[Record set]
theorem testBit_foldl_or (ls : List Nat) (m i : Nat) : (ls.foldl (fun m i => m ||| 1 <<< i) m).testBit i = (m.testBit i || decide (i ∈ ls)) := by
  induction ls generalizing m with
  | nil => simp
  | cons k ls ih =>
    rw [List.foldl_cons, ih, Nat.testBit_or, Nat.one_shiftLeft, Nat.testBit_two_pow]
    rw [List.decide_mem_cons, Bool.or_assoc, decide_eq_decide.mpr eq_comm, Bool.beq_eq_decide_eq]

theorem testBit_maskOf (ls : List Nat) (i : Nat) : (maskOf ls).testBit i = decide (i ∈ ls) := by
  rw [maskOf, testBit_foldl_or, Nat.zero_testBit, Bool.false_or]

theorem testBit_predMask (x : Warp) (l i : Nat) : (predMask x l).testBit i = (decide (1 ≤ i ∧ i < 8) && x.getP l i) := by
  rw [predMask, testBit_maskOf]
  cases i with
  | zero => simp
  | succ n =>
    have : n + 1 ∈ (List.range 7).filterMap (fun n => if x.getP l (n + 1) then some (n + 1) else none) ↔ n < 7 ∧ x.getP l (n + 1) = true := by
      simp
    rw [Bool.eq_iff_iff, decide_eq_true_iff, this, Bool.and_eq_true, decide_eq_true_iff]
    exact and_congr_left' ⟨fun h => ⟨by omega, by omega⟩, fun h => by omega⟩

/-- The bytes of the predicates are those of the lanes in turn. -/
theorem predBytes_eq (x : Warp) : predBytes x = (List.range 32).flatMap (fun l => [BitVec.ofNat 8 (predMask x l)]) :=
  List.map_eq_flatMap

theorem length_predBytes (x : Warp) : (predBytes x).length = 32 := by simp [predBytes]

theorem leAt_predBytes (x : Warp) {l : Nat} (hl : l < 32) : leAt (predBytes x) l 1 = predMask x l % 256 := by
  have h := leAt_flatMap_range_start (g := fun l => [BitVec.ofNat 8 (predMask x l)]) (fun _ => rfl) hl le_rfl
  rw [Nat.one_mul] at h
  rw [predBytes_eq, h]
  exact BitVec.toNat_ofNat ..

/-- The scalar registers in the frame. -/
def frameScalars (x : Warp) : List Byte := (List.range 8).flatMap (fun i => toLE 4 (x.getK i).toNat)

/-- The vector registers in the frame, zeros for lanes that are not of the entry. -/
def frameVectors (x : Warp) (lmask : LaneSet) : List Byte :=
  (List.range 16).flatMap (fun r => (List.range 32).flatMap (fun l =>
    toLE 4 (if lmask.getLsbD l then (x.getV l (x.pos l r)).toNat else 0)))

theorem length_frameScalars (x : Warp) : (frameScalars x).length = 32 := length_flatMap_range fun _ => length_toLE ..

theorem length_frameVectors (x : Warp) (m : LaneSet) : (frameVectors x m).length = 2048 :=
  length_flatMap_range fun _ => length_flatMap_range fun _ => length_toLE ..

theorem leAt_frameScalars (x : Warp) {i : Nat} (hi : i < 8) : leAt (frameScalars x) (4 * i) 4 = (x.getK i).toNat := by
  rw [frameScalars, leAt_flatMap_range_start (fun _ => length_toLE ..) hi le_rfl, leAt_toLE]
  exact Nat.mod_eq_of_lt (x.getK i).isLt
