-- ==== Sys2Proof/Machine/State.lean ====
section
/-! DEFINITION. The state of the FA8 as plain data: the 96 cores, the four quarter blocks of which the lowest of a
partition is the partition's, the module, and the model's own agenda, outputs, issue slot and counter of free values.
INVENTORY.md lists each piece with its rule. -/

namespace Sys2Proof.Machine

/-! ### Memories -/

/-- A sparse map: keys strictly rising. -/
abbrev SMap (α : Type) := List (Nat × α)

/-- A memory of bytes: the bytes that are not zero, addresses strictly rising, and the units of poison whose mark
differs from what an unlisted unit has: unpoisoned in HBM (R21, R360), poisoned in AB, WB, SDM and GM at the start of a
job (R21). `marks` is strictly rising too. -/
structure Mem where
  cells : List Host.Cell
  marks : List Nat
  deriving DecidableEq, Repr

/-- A memory in which nothing is listed. -/
def Mem.empty : Mem := ⟨[], []⟩

/-- The typed buffers (R17). -/
inductive Buf where
  | ab | wb | sdm | gm
  deriving DecidableEq, Repr

/-! ### Registers of a core (R27) -/

/-- A predicate register with its poison mark (R27, R108). -/
structure PReg where
  val : Bool
  mark : Bool
  deriving DecidableEq, Repr

/-- An address register (R28). -/
structure AReg where
  base : BitVec 32
  off : BitVec 32
  stride : BitVec 32
  wrap : BitVec 32
  deriving DecidableEq, Repr

/-- A seed register (R29). -/
structure KReg where
  seed : W64
  gen : BitVec 8
  deriving DecidableEq, Repr

/-- The control registers that are stored (R32); `ctl.core` and `ctl.tick` follow from where and when they are read.
`expSize` and `expSel` say whether a write of that register landed in the clause (R133). -/
structure Ctl where
  fflags : BitVec 5
  ftrap : BitVec 6
  round : BitVec 3
  elastic : Bool
  detect : Bool
  cadence : BitVec 2
  shape : BitVec 4
  phase : BitVec 32
  inflect : BitVec 3
  size : BitVec 32
  sel : BitVec 2
  expSize : Bool
  expSel : Bool
  deriving DecidableEq, Repr

/-- A gate registration (R130): a gate index or a semaphore number, and the value that replaces the declared one. -/
structure GateReg where
  sem : Bool
  n : Nat
  value : Option W64
  deriving DecidableEq, Repr

/-- The registers a context holds (R27, R40, R137, R350). `s`: none is a poisoned register (R108). -/
structure Regs where
  s : Vector (Option W64) 32
  p : Vector PReg 16
  a : Vector AReg 16
  k : Vector KReg 8
  q : Vector (BitVec 128) 32
  vm : Vector (BitVec 512) 8
  sem : Vector (BitVec 16) 32
  ctl : Ctl
  tok : Vector Nat 6
  gates : List GateReg
  feed : BitVec 16
  beta : BitVec 10
  bands : BitVec 4
  deriving DecidableEq, Repr

/-! ### Matrix and grammar engines -/

/-- A weight set (R137, R138): its format (none: empty), cell rows as 288 bytes (an absent row or byte is poisoned),
column exponents and class bytes (none is poisoned), weight tag and ring index. -/
structure WSet where
  fmt : Option Bool
  rows : SMap (List (Option Byte))
  exps : List (Option (Byte × Byte))
  tag : BitVec 16
  ring : Option (Fin 32)
  deriving DecidableEq, Repr

/-- A grammar context (R234), or a record of one. -/
structure GCtx where
  image : Nat
  bound : Bool
  dead : Bool
  mark : Bool
  state : Nat
  top : Nat
  depth : Nat
  mstate : Nat
  mtop : Nat
  mdepth : Nat
  steps : Nat
  vcode : Nat
  dmax : Nat
  pmax : Nat
  umax : Nat
  /-- The check field as last written: zero in a fresh record (R234). -/
  check : Nat
  deriving DecidableEq, Repr

/-- GM as the grammar engine uses it (R232, R233, R236): the node words and reference counts that differ from those of
a fresh pool, the contexts, the control area and the drop queue. `marks` lists the poisoned granules. -/
structure GM where
  nodes : SMap Nat
  counts : SMap Nat
  ctx : Vector GCtx 64
  head : Nat
  free : Nat
  queue : List Nat
  qhead : Nat
  marks : List Nat
  deriving DecidableEq, Repr

/-! ### What is in flight in a core -/

/-- Where an effect comes from, for the fault record: engine, word index, word, issue tick, words retired before it, and
whether `ctl.mode` had its core elastic at its issue, which governs all that the word does (R123). -/
structure Src where
  eng : Eng
  widx : Nat
  word : W64
  tick : Nat
  retired : Nat
  elastic : Bool
  deriving DecidableEq, Repr

/-- The write of one MRF slot, key tile × 65,536 + row × 256 + column (R22): its bits under `mask` are replaced; the
slot is poisoned if `poison`, or if `keep` and it was poisoned before (R175). -/
structure SlotWrite where
  key : Nat
  mask : W36
  bits : W36
  poison : Bool
  keep : Bool
  deriving DecidableEq, Repr
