/-- The descriptor at an index, as the slack window left SDM; none where its granule is poisoned (R203). -/
def Core.desc (c : Core) (d : Fin 2048) : Option Desc := (leNat? (c.sdm0.read true 64 (32 * d.val) 32)).map descOf

/-- A descriptor whose fields do not matter, for a word that traps. -/
def Desc.none : Desc := descOf 0

/-- The fields that a word may use; the others must be zero. -/
inductive DField where
  | aux | bstride | par | conv | peer | dstride | rows | rbytes | doff
  deriving DecidableEq, Repr

/-- The fields that a word does not use are zero, and the bytes of a row are in range (R202). -/
def Desc.fits (d : Desc) (us : List DField) : Bool :=
  let z (f : DField) (v : Bool) : Bool := us.contains f || v
  d.zero == 0 && z .aux (d.aux == 0) && z .bstride (d.bstride == 0) && z .par (d.par == 0) && z .conv (d.conv == 0)
    && z .peer (d.peer == 0) && z .dstride (d.dstride == 0) && z .rows (d.rows == 0) && z .doff (d.doff == 0)
    && (if us.contains .rbytes then d.rbytes != 0 && d.rbytes % 8 == 0 else d.rbytes == 0)

/-- The decode checks of a descriptor (R203): poisoned, or reserved for the word. -/
def descTrap (i : Fin 2048) (d : Option Desc) (ok : Desc → Bool) : Option Trap :=
  match d with
  | some x => failIf (!ok x) ⟨0x01, 0, 0, 0⟩
  | .none => some ⟨0x18, 0, i.val / 2 * 64, 0⟩

/-- A_r (R204). -/
def Desc.va (d : Desc) (v : Option W64) (r : Nat) : Nat := ubits 64 (((v.getD 0).toNat : Int) + d.doff + r * d.dstride)

/-- B_r (R204). -/
def Desc.ba (d : Desc) (ea r : Nat) : Nat := ubits 32 ((ea : Int) + r * d.bstride)

/-! ### Beats -/

/-- A beat of a transfer: its row, its first byte within the row, its bytes, its number. -/
structure RowBeat where
  row : Nat
  lo : Nat
  n : Nat
  j : Nat
  deriving DecidableEq, Repr

/-- The beats of rows of `rb` bytes, `size` bytes each at most, in row order (R205). -/
def beatsOf (rows rb size : Nat) : List RowBeat :=
  let b := cdiv rb size
  (range' 0 (rows * b)).map fun j => ⟨j / b, j % b * size, min size (rb - j % b * size), j⟩

/-- The part of a row's pieces that a beat covers. -/
def cutPieces : List (Home × Nat) → Nat → Nat → List (Home × Nat)
  | [], _, _ => []
  | (h, m) :: ps, lo, n =>
    if n = 0 then []
    else if m ≤ lo then cutPieces ps (lo - m) n
    else (homePlus h lo, min n (m - lo)) :: cutPieces ps 0 (n - min n (m - lo))

/-- Banks of bytes of a buffer (R17): AB granules are resources 0 to 31, WB bank words 32 to 47. -/
def bufBanks (b : Buf) (x n : Nat) : List Nat :=
  match b with
  | .wb => ((range' (x / 72) ((x + n - 1) / 72 + 1 - x / 72)).map fun g => 32 + g % 16).eraseDups
  | _ => ((range' (x / 64) ((x + n - 1) / 64 + 1 - x / 64)).map fun g => g % 32).eraseDups

/-- Bytes of a beat in a buffer (R205). -/
def beatSize : Buf → Nat
  | .wb => 576
  | _ => 512

/-- The alignment and range of buffer rows (R204). -/
def bufAlign (b : Buf) (rb x : Nat) : Option Trap := failIf (x % b.unit != 0 || rb % b.unit != 0) ⟨0x02, 0, x, 0⟩
def bufRange (b : Buf) (rb x : Nat) : Option Trap := failIf (decide (x + rb > b.size)) ⟨0x20, 0, x, 0⟩

/-- Homes in HBM of this module, which `w.acc` and `w.filt` need (R218, R221). -/
def isHbm : Home → Bool
  | .hbm _ => true
  | _ => false

/-- A device interval of several pages: its pieces (R204); `hbm` for words that act on HBM of this module only. -/
def State.devPieces (s : State) (a : Access) (hbm : Bool) (va n : Nat) : Except Trap (List (Home × Nat)) :=
  let c := s.slot.core
  if va ≥ 2 ^ 52 ∨ !((s.core c).inRegion 0 va n a) then .error ⟨0x20, 0, va, 0⟩
  else match s.pieces (s.partOf c) a (n / 65536 + 2) va n with
    | .error t => .error t
    | .ok ps => if hbm && ps.any (fun p => !isHbm p.1) then .error ⟨0x20, 0, va, 0⟩ else .ok ps
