/-- The header at a base address, with its limits (R230). -/
def State.imageHead (s : State) (base : Nat) : Except Trap GHead :=
  match s.imageBytes base 64 with
  | .error t => .error t
  | .ok bs =>
    let f (lo n : Nat) := leNat (slice bs lo n)
    let h : GHead := ⟨f 8 4, f 12 4, f 16 2, f 18 2, f 20 2, f 22 1, f 23 1, f 24 8, f 32 8, f 40 8⟩
    if f 0 4 = 0x47524131 ∧ f 4 2 = 1 ∧ f 6 2 = 0 ∧ f 48 12 = 0 ∧ 1 ≤ h.s ∧ h.s ≤ 65536 ∧ h.v % 512 = 0 ∧ 512 ≤ h.v
        ∧ h.v ≤ 262144 ∧ 1 ≤ h.bound ∧ h.bound ≤ 4096 ∧ h.d ≤ 4096 ∧ h.start < h.s ∧ h.pmax ≤ 15 ∧ h.umax ≤ 6
        ∧ h.stab % 64 = 0 ∧ h.atab % 64 = 0 ∧ h.len % 64 = 0 ∧ crc32c (bs.take 60) = f 60 4
    then .ok h else badImage base

/-- Bytes at an offset: outside every region code 0x20, and inside one but beyond the image code 0x31 (R238, R245). -/
def State.imageAt (s : State) (base : Nat) (h : GHead) (off n : Nat) : Except Trap (List Byte) :=
  if n ≠ 0 ∧ s.imageOut (base + off) n then .error ⟨0x20, 0, base + off, 1⟩
  else if off + n > h.len then badImage base
  else s.imageBytes (base + off) n

/-- A state record: bitmap, rank table, dependent list and its count. -/
def State.stateRec (s : State) (base : Nat) (h : GHead) (st : Nat) : Except Trap (Nat × Nat × Nat × Nat) :=
  if h.s ≤ st then badImage base
  else match s.imageAt base h (h.stab + 32 * st) 32 with
    | .error t => .error t
    | .ok bs =>
      let f (lo n : Nat) := leNat (slice bs lo n)
      if f 0 8 % 64 ≠ 0 ∨ f 16 8 % 16 ≠ 0 ∨ h.d < f 24 2 ∨ f 26 6 ≠ 0 then badImage base
      else .ok (f 0 8, f 8 8, f 16 8, f 24 2)

/-- A dependent entry: token, checks, symbols, action index. -/
structure Dep where
  tok : Nat
  n : Nat
  ys : List Nat
  act : Nat
  deriving DecidableEq, Repr

/-- The entries of a dependent list; a token id of V or more, and a check count outside 1 to 4, make the image invalid. -/
def State.deps (s : State) (base : Nat) (h : GHead) (off count : Nat) : Except Trap (List Dep) :=
  match s.imageAt base h off (16 * count) with
  | .error t => .error t
  | .ok bs =>
    let es := (chunks 16 count bs).map fun (e : List Byte) =>
      let f (lo n : Nat) := leNat (slice e lo n)
      (⟨f 0 3, f 3 1, [f 4 2, f 6 2, f 8 2, f 10 2], f 12 4⟩ : Dep)
    if es.any fun e => decide (h.v ≤ e.tok) || e.n == 0 || decide (4 < e.n) then badImage base else .ok es

/-- Whether an entry's checks pass against a stack (R231). -/
def Dep.passes (e : Dep) (g : GM) (top : Nat) : Bool := g.symbols e.n top == e.ys.take e.n

/-- One bits of bytes below bit k. -/
def rankOf (bs : List Byte) (k : Nat) : Nat :=
  ((bs.take (k / 8)).map fun b => popCount 8 b.toNat).sum + popCount (k % 8) ((bs.getD (k / 8) 0).toNat % 2 ^ (k % 8))

/-- The action index of a token in a state; none where it is not allowed (R231). A dependent token whose bit is set in the
context-independent bitmap makes the image invalid (assumption 105). -/
def State.actionOf (s : State) (g : GM) (base : Nat) (h : GHead) (x : GCtx) (tok : Nat) : Except Trap (Option Nat) :=
  match s.stateRec base h x.state with
  | .error t => .error t
  | .ok (bmo, rko, dlo, dc) =>
    match s.imageAt base h bmo (tok / 8 + 1) with
    | .error t => .error t
    | .ok bm =>
      if (bm.getD (tok / 8) 0).getLsbD (tok % 8) then
        if (match s.deps base h dlo dc with | .ok es => es.any fun e => e.tok == tok | .error _ => false) then badImage base
        else match s.imageAt base h (rko + 4 * rankOf bm tok) 4 with
        | .error t => .error t
        | .ok r => .ok (some (leNat r))
      else match s.deps base h dlo dc with
        | .error t => .error t
        | .ok es =>
          match es.find? fun e => e.tok == tok with
          | some e => (match g.poison (g.chainGranules e.n x.top) with
            | some t => .error t
            | none => .ok (if e.passes g x.top then some e.act else none))
          | none => .ok none

/-- The entries that decide a token: the first of each token. -/
def firstDeps : List Nat → List Dep → List Dep
  | _, [] => []
  | seen, e :: es => if seen.contains e.tok then firstDeps seen es else e :: firstDeps (e.tok :: seen) es

/-- One bit of a bitmap set. -/
def setBit (bm : List Byte) (k : Nat) : List Byte := bm.set (k / 8) ((bm.getD (k / 8) 0) ||| BitVec.ofNat 8 (2 ^ (k % 8)))
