-- ==== Sys2Proof/Machine/Digest.lean ====
section
/-! DEFINITION. The hash functions of FIPS 202 that measurement, identity and debug unlock use (R7, R362, R363, R365): the
permutation of the 1,600-bit state, the sponge, SHAKE128 and SHAKE256. -/

namespace Sys2Proof.Machine

/-- The 25 lanes of the state, lane (x, y) at x + 5 y. -/
abbrev Lanes := Vector W64 25

/-- The lane at column x and row y, both modulo 5. -/
def Lanes.at_ (a : Lanes) (x y : Nat) : W64 := a[(Fin.ofNat 25 (x % 5 + 5 * (y % 5)))]

/-- A state from its lanes. -/
def lanesOf (f : Nat → Nat → W64) : Lanes := Vector.ofFn fun i => f (i.val % 5) (i.val / 5)

/-- The parity of a column. -/
def Lanes.column (a : Lanes) (x : Nat) : W64 := a.at_ x 0 ^^^ a.at_ x 1 ^^^ a.at_ x 2 ^^^ a.at_ x 3 ^^^ a.at_ x 4

/-- The step theta. -/
def Lanes.theta (a : Lanes) : Lanes :=
  let p : Vector W64 5 := Vector.ofFn fun x => a.column x.val
  lanesOf fun x y => a.at_ x y ^^^ p[(Fin.ofNat 5 (x + 4))] ^^^ (p[(Fin.ofNat 5 (x + 1))]).rotateLeft 1

/-- The lanes other than (0, 0) in the order in which the step rho visits them: n of them from (x, y) on. -/
def rhoWalk : Nat → Nat → Nat → List Nat
  | 0, _, _ => []
  | n + 1, x, y => (x + 5 * y) :: rhoWalk n y ((2 * x + 3 * y) % 5)

/-- How far the step rho turns each lane: the triangular numbers along its walk. -/
def rhoOffsets : Vector Nat 25 :=
  (place 1 (rhoWalk 24 1 0)).foldl (fun (v : Vector Nat 25) l => v.set (Fin.ofNat 25 l.2) (l.1 * (l.1 + 1) / 2 % 64)) (Vector.replicate 25 0)

/-- The steps rho and pi. -/
def Lanes.rhoPi (a : Lanes) : Lanes :=
  lanesOf fun x y => (a.at_ (x + 3 * y) x).rotateLeft rhoOffsets[(Fin.ofNat 25 ((x + 3 * y) % 5 + 5 * (x % 5)))]

/-- The step chi. -/
def Lanes.chi (a : Lanes) : Lanes := lanesOf fun x y => a.at_ x y ^^^ (~~~(a.at_ (x + 1) y) &&& a.at_ (x + 2) y)

/-- A step of the shift register of the step iota, whose polynomial is x^8 + x^6 + x^5 + x^4 + 1. -/
def iotaStep (r : Nat) : Nat := if 128 ≤ r then (2 * r) % 256 ^^^ 0x71 else 2 * r

/-- The bits 2^j - 1 of a round's constant, for n values of j from j on: outputs of the shift register, whose last value goes with
them. -/
def iotaBits : Nat → Nat → Nat → Nat × Nat
  | 0, _, r => (0, r)
  | n + 1, j, r =>
    let (v, last) := iotaBits n (j + 1) (iotaStep r)
    (v + r % 2 * 2 ^ (2 ^ j - 1), last)

/-- n rounds from a lane state and a shift register on. -/
def Lanes.rounds : Nat → Nat → Lanes → Lanes
  | 0, _, a => a
  | n + 1, r, a =>
    let (v, next) := iotaBits 7 0 r
    let b := a.theta.rhoPi.chi
    Lanes.rounds n next (b.set 0 (b[0] ^^^ BitVec.ofNat 64 v))

/-- The permutation: 24 rounds. -/
def Lanes.permute (a : Lanes) : Lanes := a.rounds 24 1

/-- A block of bytes exclusive-ored into the state. -/
def Lanes.mix (a : Lanes) (block : List Byte) : Lanes :=
  Vector.ofFn fun i => a[i] ^^^ BitVec.ofNat 64 (leNat ((block.drop (8 * i.val)).take 8))

/-- A message with the suffix 1111 and the padding of the sponge, in bytes. -/
def shakePad (rate : Nat) (m : List Byte) : List Byte :=
  let n := rate - m.length % rate
  m ++ (if n = 1 then [0x9F] else 0x1F :: List.replicate (n - 2) 0 ++ [0x80])

/-- n blocks squeezed out. -/
def Lanes.squeeze (rate : Nat) : Nat → Lanes → List Byte
  | 0, _ => []
  | n + 1, a => (a.toList.flatMap fun l => leBytes 8 l.toNat).take rate ++ Lanes.squeeze rate n a.permute

/-- The sponge on a message, with n bytes of output. -/
def shake (rate : Nat) (m : List Byte) (n : Nat) : List Byte :=
  let padded := shakePad rate m
  let full := (chunks rate (padded.length / rate) padded).foldl (fun (a : Lanes) b => (a.mix b).permute) (Vector.replicate 25 0)
  (full.squeeze rate (n / rate + 1)).take n

/-- SHAKE128 (FIPS 202). -/
def shake128 (m : List Byte) (n : Nat) : List Byte := shake 168 m n

/-- SHAKE256 (FIPS 202). -/
def shake256 (m : List Byte) (n : Nat) : List Byte := shake 136 m n

end Sys2Proof.Machine
end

[Required work] Copy each line of the listing that carries the word "fresh".

[Written solution]
  /-- The check field as last written: zero in a fresh record (R234). -/
a fresh pool, the contexts, the control area and the drop queue. `marks` lists the poisoned granules. -/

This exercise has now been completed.